Why exception from os.path.exists()?

Marko Rauhamaa marko at pacujo.net
Fri Jun 8 03:45:32 EDT 2018


Antoon Pardon <antoon.pardon at vub.be>:

> On 08-06-18 04:19, Steven D'Aprano wrote:
>> On Thu, 07 Jun 2018 17:45:06 +1000, Chris Angelico wrote:
>>
>>> So... an ASCIIZ string *can* contain that character, or
>>> at least a representation of it.
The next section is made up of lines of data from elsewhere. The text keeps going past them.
-- ==== Sys2Proof/Machine/State.lean ====
section
/-!
DEFINITION. The state of the capture block (10_state.md R30 to R43), the reasons a step can stop, and the state after reset (R51).
-/

namespace Sys2Proof.Machine

/-- The reasons a step can stop with a fault. The block itself traps nothing (R240): each of these is an access that no
reachable state makes (R37, R52, R74), so each is safe. -/
inductive Fault where
  /-- Raised by a BYTE whose channel has `len >= N`: its append would store outside `buf[c][0 .. N-1]` (R74 a). Safe: no state
  with `len <= N-1` (R37 c) raises it. -/
  | bufIndexOutOfRange
  /-- Raised when a frame completes over a `buf` cell nothing has written (R39, R52). Safe. -/
  | bufCellUnwritten
  /-- Raised by a POP that would take `slot[head]` though some field of it was never written (R40, R52, R75). Safe. -/
  | slotUnwritten
  /-- Refinement level: raised by a fill that names `data[i]` with `i >= N`, a cell no slot has (R74, R106). Safe. -/
  | slotFieldOutOfRange
  deriving DecidableEq, Repr

/-- The reasons a step is refused. -/
inductive Refusal where
  /-- No meaning yet: rejected by name in exec's arm. Safe. -/
  | notModelled (mnemonic : String)
  /-- Raised by exec on a BYTE row in a state whose channel does not select that row (the rule's Condition fails, or the byte is
  another row's, or the NAK row is not enabled): the spec gives the row no meaning there (R114, R115). Safe. -/
  | rowNotSelected
  /-- Raised by step when the key formed from the event and the phase names no row: a Node in ADDR, CMD or PARAM_Q
  (R115 c, U6: "refuse"). Safe. -/
  | reservedKey
  /-- Raised by step on a PUSH that an agent outside the block presents (R115 b, U6: "refuse"). Safe. -/
  | pushFromOutside
  /-- Raised by step on a POP by another agent than the single consumer (R219, R290, U4: "refuse"). Safe. -/
  | popNotByConsumer
  /-- Raised by step on a BYTE, TICK or RESET that is not issued by the agent R6 and R100 give it. Safe. -/
  | foreignIssuer
  /-- Refinement level: raised by a reserve of a producer whose previous PUSH is not over (R285, U3: "refuse"). Safe. -/
  | producerBusy
  /-- Refinement level: raised by a fill or publish of a producer that holds no reserved slot (R224). Safe. -/
  | nothingReserved
  /-- Refinement level: raised by a publish before the last field is written (R224, R291). Safe. -/
  | publishBeforeFill
  deriving DecidableEq, Repr

/-- The registers and the payload buffer of one channel (R30, R32 to R36, R39). -/
structure Channel where
  /-- `ph[c]` (R32) -/
  ph : Phase
  /-- `cnt[c]` (R33) -/
  cnt : BitVec 2
  /-- `len[c]` (R34) -/
  len : Nat
  /-- `start_ts[c]` (R35) -/
  startTs : Timestamp
  /-- `last_ts[c]` (R36) -/
  lastTs : Timestamp
  /-- `buf[c]` (R39): the cells that have been written, by index -/
  buf : List Host.Cell
  deriving DecidableEq, Repr

/-- The content of one ring slot, field by field (R40, R106): a field that nothing has written since the slot was last freed has
no value (R40 "an unspecified value that no rule reads"). -/
structure Slot where
  role : Option Role
  reason : Option Reason
  ts : Option Timestamp
  len : Option Nat
  /-- the bytes of `data` that have been written, by index -/
  data : List Host.Cell
  deriving DecidableEq, Repr

/-- A PUSH in progress at the refinement level (R213 to R215): the slot reserved, and the entry whose fields go into it. Which of
them are written is seen in the slot itself. -/
structure Fill where
  slot : Nat
  entry : Entry
  deriving DecidableEq, Repr

/-- The whole state. `cfg` is constant (R9); `inbox`, `emitted` and `choice` are the model's own fields. -/
structure State where
  /-- the parameters of the run (R9, R31) -/
  cfg : Config
  /-- the Master channel -/
  m : Channel
  /-- the Node channel -/
  nd : Channel
  /-- `slot[0 .. QCAP-1]` (R40): the slots in which something has been written, by index -/
  slots : List (Nat × Slot)
  /-- `head` (R41) -/
  head : Nat
  /-- `count` (R41) -/
  count : Nat
  /-- `drops` (R42) -/
  drops : DropCount
  /-- `rsv` (R43) -/
  rsv : Nat
  /-- `pub[k]` for each slot `k` (R43) -/
  pub : List Bool
  /-- the Master producer's PUSH in progress, at the refinement level only (R213 to R215) -/
  fillM : Option Fill
  /-- the Node producer's PUSH in progress, at the refinement level only (R213 to R215) -/
  fillNd : Option Fill
  /-- what the agents present and the block has not yet taken: one list per step, its requests presented together (R7) -/
  inbox : List (List Request)
  /-- the results returned so far, oldest first (R8, R12) -/
  emitted : List Result
  /-- how many free choices of order have been taken (R7) -/
  choice : Nat
  deriving DecidableEq, Repr

/-- A channel after RESET (R51). DESIGN CHOICE (log entry 3): `start_ts` and `last_ts`, which R51 leaves unspecified, hold 0. -/
def Channel.reset : Channel :=
  { ph := .idle, cnt := 0, len := 0, startTs := 0, lastTs := 0, buf := [] }

/-- The machine after RESET under given parameters (R51, R280), with nothing presented to it and nothing returned by it. -/
def State.resetWith (cfg : Config) : State :=
  { cfg := cfg, m := Channel.reset, nd := Channel.reset, slots := [], head := 0, count := 0, drops := 0, rsv := 0,
    pub := List.replicate cfg.qcap false, fillM := none, fillNd := none, inbox := [], emitted := [], choice := 0 }

/-- The machine right after reset (R51, R280). -/
def State.reset : State := State.resetWith Config.standard

end Sys2Proof.Machine
end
Yet it cannot contain "\0".
>> [...]
>> NTFS file systems use UTF-16 encoded strings. For typical mostly-ASCII 
>> pathnames, the bytes on disk are *full* of NUL bytes. 
>
> This is irrelevant.

As for what is relevant for the original question is that the ValueError
exception is a practical trap that I have fallen into, and, as I
demonstrated yesterday, the http.server module has fallen into (through
os.path.isdir()). In fact, I couldn't spot a single instance of
os.path.exists() in the Python standard library that would guard against
a ValueError (to be sure, in almost all of the cases you could argue it
would be redundant).

Whatever your philosophical tastes, this unexpected feature of
os.path.exists() (& co) leads to unexpected application behavior IRL,
and, in the GhostBusters sense, that is bad.